##### EXERCISE DATA
@[simp] theorem Ctx.setV_pc (n : VReg) (v : VVal) : (x.setV n v).pc = x.pc := rfl
@[simp] theorem Ctx.setV_loops (n : VReg) (v : VVal) : (x.setV n v).loops = x.loops := rfl
@[simp] theorem Ctx.setV_ctl (n : VReg) (v : VVal) : (x.setV n v).ctl = x.ctl := rfl
@[simp] theorem Ctx.setV_ct (n : VReg) (v : VVal) : (x.setV n v).ct = x.ct := rfl
@[simp] theorem Ctx.setV_issues (n : VReg) (v : VVal) : (x.setV n v).issues = x.issues := rfl
@[simp] theorem Ctx.setV_fixed (n : VReg) (v : VVal) : (x.setV n v).fixed = x.fixed := rfl
@[simp] theorem Ctx.setV_land (n : VReg) (v : VVal) : (x.setV n v).land = x.land := rfl
@[simp] theorem Ctx.setV_uiCt (n : VReg) (v : VVal) : (x.setV n v).uiCt = x.uiCt := rfl
@[simp] theorem Ctx.setV_uiLand (n : VReg) (v : VVal) : (x.setV n v).uiLand = x.uiLand := rfl
@[simp] theorem Ctx.setV_act (n : VReg) (v : VVal) : (x.setV n v).act = x.act := rfl
@[simp] theorem Ctx.setV_parkReq (n : VReg) (v : VVal) : (x.setV n v).parkReq = x.parkReq := rfl
@[simp] theorem Ctx.setV_boundary (n : VReg) (v : VVal) : (x.setV n v).boundary = x.boundary := rfl
@[simp] theorem Ctx.setV_causes (n : VReg) (v : VVal) : (x.setV n v).causes = x.causes := rfl
@[simp] theorem Ctx.setV_mon (n : VReg) (v : VVal) : (x.setV n v).mon = x.mon := rfl
@[simp] theorem Ctx.setV_seg (n : VReg) (v : VVal) : (x.setV n v).seg = x.seg := rfl
@[simp] theorem Ctx.setV_rel (n : VReg) (v : VVal) : (x.setV n v).rel = x.rel := rfl
@[simp] theorem Ctx.setV_rewindFlag (n : VReg) (v : VVal) : (x.setV n v).rewindFlag = x.rewindFlag := rfl
@[simp] theorem Ctx.setV_arrivals (n : VReg) (v : VVal) : (x.setV n v).arrivals = x.arrivals := rfl
@[simp] theorem Ctx.setV_acc (n : VReg) (v : VVal) : (x.setV n v).acc = x.acc := rfl
@[simp] theorem Ctx.setV_deps (n : VReg) (v : VVal) : (x.setV n v).deps = x.deps := rfl
@[simp] theorem Ctx.setV_drains (n : VReg) (v : VVal) : (x.setV n v).drains = x.drains := rfl
@[simp] theorem Ctx.setV_fences (n : VReg) (v : VVal) : (x.setV n v).fences = x.fences := rfl
@[simp] theorem Ctx.setV_mtx (n : VReg) (v : VVal) : (x.setV n v).mtx = x.mtx := rfl
@[simp] theorem Ctx.setV_dfaults (n : VReg) (v : VVal) : (x.setV n v).dfaults = x.dfaults := rfl
@[simp] theorem Ctx.setV_mulPrev (n : VReg) (v : VVal) : (x.setV n v).mulPrev = x.mulPrev := rfl
@[simp] theorem Ctx.setV_crd (n : VReg) (v : VVal) : (x.setV n v).crd = x.crd := rfl
@[simp] theorem Ctx.setV_crdJob (n : VReg) (v : VVal) : (x.setV n v).crdJob = x.crdJob := rfl
@[simp] theorem Ctx.setV_crdEnded (n : VReg) (v : VVal) : (x.setV n v).crdEnded = x.crdEnded := rfl
@[simp] theorem Ctx.setV_crdRe (n : VReg) (v : VVal) : (x.setV n v).crdRe = x.crdRe := rfl
@[simp] theorem Ctx.setV_col (n : VReg) (v : VVal) : (x.setV n v).col = x.col := rfl
@[simp] theorem Ctx.setV_colEnded (n : VReg) (v : VVal) : (x.setV n v).colEnded = x.colEnded := rfl
@[simp] theorem Ctx.setV_colFirstBad (n : VReg) (v : VVal) : (x.setV n v).colFirstBad = x.colFirstBad := rfl
@[simp] theorem Ctx.setV_colBad (n : VReg) (v : VVal) : (x.setV n v).colBad = x.colBad := rfl
@[simp] theorem Ctx.setV_wkEnded (n : VReg) (v : VVal) : (x.setV n v).wkEnded = x.wkEnded := rfl
@[simp] theorem Ctx.setV_wkLast (n : VReg) (v : VVal) : (x.setV n v).wkLast = x.wkLast := rfl
@[simp] theorem Ctx.setV_evtAcq (n : VReg) (v : VVal) : (x.setV n v).evtAcq = x.evtAcq := rfl
@[simp] theorem Ctx.setV_hall (n : VReg) (v : VVal) : (x.setV n v).hall = x.hall := rfl
@[simp] theorem Ctx.setV_grant (n : VReg) (v : VVal) : (x.setV n v).grant = x.grant := rfl
@[simp] theorem Ctx.setV_walk (n : VReg) (v : VVal) : (x.setV n v).walk = x.walk := rfl
@[simp] theorem Ctx.setV_trapAt (n : VReg) (v : VVal) : (x.setV n v).trapAt = x.trapAt := rfl
@[simp] theorem Ctx.setV_hb1 (n : VReg) (v : VVal) : (x.setV n v).hb1 = x.hb1 := rfl
@[simp] theorem Ctx.setV_hb2 (n : VReg) (v : VVal) : (x.setV n v).hb2 = x.hb2 := rfl
@[simp] theorem Ctx.setV_vac (n : VReg) (v : VVal) : (x.setV n v).vac = x.vac := rfl
@[simp] theorem Ctx.setV_rtiDone (n : VReg) (v : VVal) : (x.setV n v).rtiDone = x.rtiDone := rfl

@[simp] theorem Ctx.setM_pc (n : MReg) (v : MVal) : (x.setM n v).pc = x.pc := rfl
@[simp] theorem Ctx.setM_loops (n : MReg) (v : MVal) : (x.setM n v).loops = x.loops := rfl
@[simp] theorem Ctx.setM_ctl (n : MReg) (v : MVal) : (x.setM n v).ctl = x.ctl := rfl
@[simp] theorem Ctx.setM_ct (n : MReg) (v : MVal) : (x.setM n v).ct = x.ct := rfl
@[simp] theorem Ctx.setM_issues (n : MReg) (v : MVal) : (x.setM n v).issues = x.issues := rfl
@[simp] theorem Ctx.setM_fixed (n : MReg) (v : MVal) : (x.setM n v).fixed = x.fixed := rfl
@[simp] theorem Ctx.setM_land (n : MReg) (v : MVal) : (x.setM n v).land = x.land := rfl
@[simp] theorem Ctx.setM_uiCt (n : MReg) (v : MVal) : (x.setM n v).uiCt = x.uiCt := rfl
@[simp] theorem Ctx.setM_uiLand (n : MReg) (v : MVal) : (x.setM n v).uiLand = x.uiLand := rfl
@[simp] theorem Ctx.setM_act (n : MReg) (v : MVal) : (x.setM n v).act = x.act := rfl
@[simp] theorem Ctx.setM_parkReq (n : MReg) (v : MVal) : (x.setM n v).parkReq = x.parkReq := rfl
@[simp] theorem Ctx.setM_boundary (n : MReg) (v : MVal) : (x.setM n v).boundary = x.boundary := rfl
@[simp] theorem Ctx.setM_causes (n : MReg) (v : MVal) : (x.setM n v).causes = x.causes := rfl
@[simp] theorem Ctx.setM_mon (n : MReg) (v : MVal) : (x.setM n v).mon = x.mon := rfl
@[simp] theorem Ctx.setM_seg (n : MReg) (v : MVal) : (x.setM n v).seg = x.seg := rfl
@[simp] theorem Ctx.setM_rel (n : MReg) (v : MVal) : (x.setM n v).rel = x.rel := rfl
@[simp] theorem Ctx.setM_rewindFlag (n : MReg) (v : MVal) : (x.setM n v).rewindFlag = x.rewindFlag := rfl
@[simp] theorem Ctx.setM_arrivals (n : MReg) (v : MVal) : (x.setM n v).arrivals = x.arrivals := rfl
@[simp] theorem Ctx.setM_acc (n : MReg) (v : MVal) : (x.setM n v).acc = x.acc := rfl
@[simp] theorem Ctx.setM_deps (n : MReg) (v : MVal) : (x.setM n v).deps = x.deps := rfl
@[simp] theorem Ctx.setM_drains (n : MReg) (v : MVal) : (x.setM n v).drains = x.drains := rfl
@[simp] theorem Ctx.setM_fences (n : MReg) (v : MVal) : (x.setM n v).fences = x.fences := rfl
@[simp] theorem Ctx.setM_mtx (n : MReg) (v : MVal) : (x.setM n v).mtx = x.mtx := rfl
@[simp] theorem Ctx.setM_dfaults (n : MReg) (v : MVal) : (x.setM n v).dfaults = x.dfaults := rfl
@[simp] theorem Ctx.setM_mulPrev (n : MReg) (v : MVal) : (x.setM n v).mulPrev = x.mulPrev := rfl
@[simp] theorem Ctx.setM_crd (n : MReg) (v : MVal) : (x.setM n v).crd = x.crd := rfl
@[simp] theorem Ctx.setM_crdJob (n : MReg) (v : MVal) : (x.setM n v).crdJob = x.crdJob := rfl
@[simp] theorem Ctx.setM_crdEnded (n : MReg) (v : MVal) : (x.setM n v).crdEnded = x.crdEnded := rfl
@[simp] theorem Ctx.setM_crdRe (n : MReg) (v : MVal) : (x.setM n v).crdRe = x.crdRe := rfl
@[simp] theorem Ctx.setM_col (n : MReg) (v : MVal) : (x.setM n v).col = x.col := rfl
@[simp] theorem Ctx.setM_colEnded (n : MReg) (v : MVal) : (x.setM n v).colEnded = x.colEnded := rfl
@[simp] theorem Ctx.setM_colFirstBad (n : MReg) (v : MVal) : (x.setM n v).colFirstBad = x.colFirstBad := rfl
@[simp] theorem Ctx.setM_colBad (n : MReg) (v : MVal) : (x.setM n v).colBad = x.colBad := rfl
@[simp] theorem Ctx.setM_wkEnded (n : MReg) (v : MVal) : (x.setM n v).wkEnded = x.wkEnded := rfl
@[simp] theorem Ctx.setM_wkLast (n : MReg) (v : MVal) : (x.setM n v).wkLast = x.wkLast := rfl
@[simp] theorem Ctx.setM_evtAcq (n : MReg) (v : MVal) : (x.setM n v).evtAcq = x.evtAcq := rfl
@[simp] theorem Ctx.setM_hall (n : MReg) (v : MVal) : (x.setM n v).hall = x.hall := rfl
@[simp] theorem Ctx.setM_grant (n : MReg) (v : MVal) : (x.setM n v).grant = x.grant := rfl
@[simp] theorem Ctx.setM_walk (n : MReg) (v : MVal) : (x.setM n v).walk = x.walk := rfl
@[simp] theorem Ctx.setM_trapAt (n : MReg) (v : MVal) : (x.setM n v).trapAt = x.trapAt := rfl
@[simp] theorem Ctx.setM_hb1 (n : MReg) (v : MVal) : (x.setM n v).hb1 = x.hb1 := rfl
@[simp] theorem Ctx.setM_hb2 (n : MReg) (v : MVal) : (x.setM n v).hb2 = x.hb2 := rfl
@[simp] theorem Ctx.setM_vac (n : MReg) (v : MVal) : (x.setM n v).vac = x.vac := rfl
@[simp] theorem Ctx.setM_rtiDone (n : MReg) (v : MVal) : (x.setM n v).rtiDone = x.rtiDone := rfl

@[simp] theorem Ctx.setX_pc (n : XReg) (v : XVal) : (x.setX n v).pc = x.pc := rfl
@[simp] theorem Ctx.setX_loops (n : XReg) (v : XVal) : (x.setX n v).loops = x.loops := rfl
@[simp] theorem Ctx.setX_ctl (n : XReg) (v : XVal) : (x.setX n v).ctl = x.ctl := rfl
@[simp] theorem Ctx.setX_ct (n : XReg) (v : XVal) : (x.setX n v).ct = x.ct := rfl
@[simp] theorem Ctx.setX_issues (n : XReg) (v : XVal) : (x.setX n v).issues = x.issues := rfl
@[simp] theorem Ctx.setX_fixed (n : XReg) (v : XVal) : (x.setX n v).fixed = x.fixed := rfl
@[simp] theorem Ctx.setX_land (n : XReg) (v : XVal) : (x.setX n v).land = x.land := rfl
@[simp] theorem Ctx.setX_uiCt (n : XReg) (v : XVal) : (x.setX n v).uiCt = x.uiCt := rfl
@[simp] theorem Ctx.setX_uiLand (n : XReg) (v : XVal) : (x.setX n v).uiLand = x.uiLand := rfl
@[simp] theorem Ctx.setX_act (n : XReg) (v : XVal) : (x.setX n v).act = x.act := rfl
@[simp] theorem Ctx.setX_parkReq (n : XReg) (v : XVal) : (x.setX n v).parkReq = x.parkReq := rfl
@[simp] theorem Ctx.setX_boundary (n : XReg) (v : XVal) : (x.setX n v).boundary = x.boundary := rfl
@[simp] theorem Ctx.setX_causes (n : XReg) (v : XVal) : (x.setX n v).causes = x.causes := rfl
@[simp] theorem Ctx.setX_mon (n : XReg) (v : XVal) : (x.setX n v).mon = x.mon := rfl
@[simp] theorem Ctx.setX_seg (n : XReg) (v : XVal) : (x.setX n v).seg = x.seg := rfl
@[simp] theorem Ctx.setX_rel (n : XReg) (v : XVal) : (x.setX n v).rel = x.rel := rfl
@[simp] theorem Ctx.setX_rewindFlag (n : XReg) (v : XVal) : (x.setX n v).rewindFlag = x.rewindFlag := rfl
@[simp] theorem Ctx.setX_arrivals (n : XReg) (v : XVal) : (x.setX n v).arrivals = x.arrivals := rfl
@[simp] theorem Ctx.setX_acc (n : XReg) (v : XVal) : (x.setX n v).acc = x.acc := rfl
@[simp] theorem Ctx.setX_deps (n : XReg) (v : XVal) : (x.setX n v).deps = x.deps := rfl
@[simp] theorem Ctx.setX_drains (n : XReg) (v : XVal) : (x.setX n v).drains = x.drains := rfl
@[simp] theorem Ctx.setX_fences (n : XReg) (v : XVal) : (x.setX n v).fences = x.fences := rfl
@[simp] theorem Ctx.setX_mtx (n : XReg) (v : XVal) : (x.setX n v).mtx = x.mtx := rfl
@[simp] theorem Ctx.setX_dfaults (n : XReg) (v : XVal) : (x.setX n v).dfaults = x.dfaults := rfl
@[simp] theorem Ctx.setX_mulPrev (n : XReg) (v : XVal) : (x.setX n v).mulPrev = x.mulPrev := rfl
@[simp] theorem Ctx.setX_crd (n : XReg) (v : XVal) : (x.setX n v).crd = x.crd := rfl
@[simp] theorem Ctx.setX_crdJob (n : XReg) (v : XVal) : (x.setX n v).crdJob = x.crdJob := rfl
@[simp] theorem Ctx.setX_crdEnded (n : XReg) (v : XVal) : (x.setX n v).crdEnded = x.crdEnded := rfl
@[simp] theorem Ctx.setX_crdRe (n : XReg) (v : XVal) : (x.setX n v).crdRe = x.crdRe := rfl
@[simp] theorem Ctx.setX_col (n : XReg) (v : XVal) : (x.setX n v).col = x.col := rfl
@[simp] theorem Ctx.setX_colEnded (n : XReg) (v : XVal) : (x.setX n v).colEnded = x.colEnded := rfl
@[simp] theorem Ctx.setX_colFirstBad (n : XReg) (v : XVal) : (x.setX n v).colFirstBad = x.colFirstBad := rfl
@[simp] theorem Ctx.setX_colBad (n : XReg) (v : XVal) : (x.setX n v).colBad = x.colBad := rfl
@[simp] theorem Ctx.setX_wkEnded (n : XReg) (v : XVal) : (x.setX n v).wkEnded = x.wkEnded := rfl
@[simp] theorem Ctx.setX_wkLast (n : XReg) (v : XVal) : (x.setX n v).wkLast = x.wkLast := rfl
@[simp] theorem Ctx.setX_evtAcq (n : XReg) (v : XVal) : (x.setX n v).evtAcq = x.evtAcq := rfl
@[simp] theorem Ctx.setX_hall (n : XReg) (v : XVal) : (x.setX n v).hall = x.hall := rfl
@[simp] theorem Ctx.setX_grant (n : XReg) (v : XVal) : (x.setX n v).grant = x.grant := rfl
@[simp] theorem Ctx.setX_walk (n : XReg) (v : XVal) : (x.setX n v).walk = x.walk := rfl
@[simp] theorem Ctx.setX_trapAt (n : XReg) (v : XVal) : (x.setX n v).trapAt = x.trapAt := rfl
@[simp] theorem Ctx.setX_hb1 (n : XReg) (v : XVal) : (x.setX n v).hb1 = x.hb1 := rfl
@[simp] theorem Ctx.setX_hb2 (n : XReg) (v : XVal) : (x.setX n v).hb2 = x.hb2 := rfl
@[simp] theorem Ctx.setX_vac (n : XReg) (v : XVal) : (x.setX n v).vac = x.vac := rfl
@[simp] theorem Ctx.setX_rtiDone (n : XReg) (v : XVal) : (x.setX n v).rtiDone = x.rtiDone := rfl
##########
:: WHAT YOU WILL DO ::
From the listing above, the lines starting with the one that has "(x.setM n v).loops = x.loops := rfl" and running through the one that has "(x.setM n v).parkReq = x.parkReq := rfl" should be copied exactly, ends included.

:: ANSWER FOR THE TASK ::
@[simp] theorem Ctx.setM_loops (n : MReg) (v : MVal) : (x.setM n v).loops = x.loops := rfl
@[simp] theorem Ctx.setM_ctl (n : MReg) (v : MVal) : (x.setM n v).ctl = x.ctl := rfl
@[simp] theorem Ctx.setM_ct (n : MReg) (v : MVal) : (x.setM n v).ct = x.ct := rfl
@[simp] theorem Ctx.setM_issues (n : MReg) (v : MVal) : (x.setM n v).issues = x.issues := rfl
@[simp] theorem Ctx.setM_fixed (n : MReg) (v : MVal) : (x.setM n v).fixed = x.fixed := rfl
@[simp] theorem Ctx.setM_land (n : MReg) (v : MVal) : (x.setM n v).land = x.land := rfl
@[simp] theorem Ctx.setM_uiCt (n : MReg) (v : MVal) : (x.setM n v).uiCt = x.uiCt := rfl
@[simp] theorem Ctx.setM_uiLand (n : MReg) (v : MVal) : (x.setM n v).uiLand = x.uiLand := rfl
@[simp] theorem Ctx.setM_act (n : MReg) (v : MVal) : (x.setM n v).act = x.act := rfl
@[simp] theorem Ctx.setM_parkReq (n : MReg) (v : MVal) : (x.setM n v).parkReq = x.parkReq := rfl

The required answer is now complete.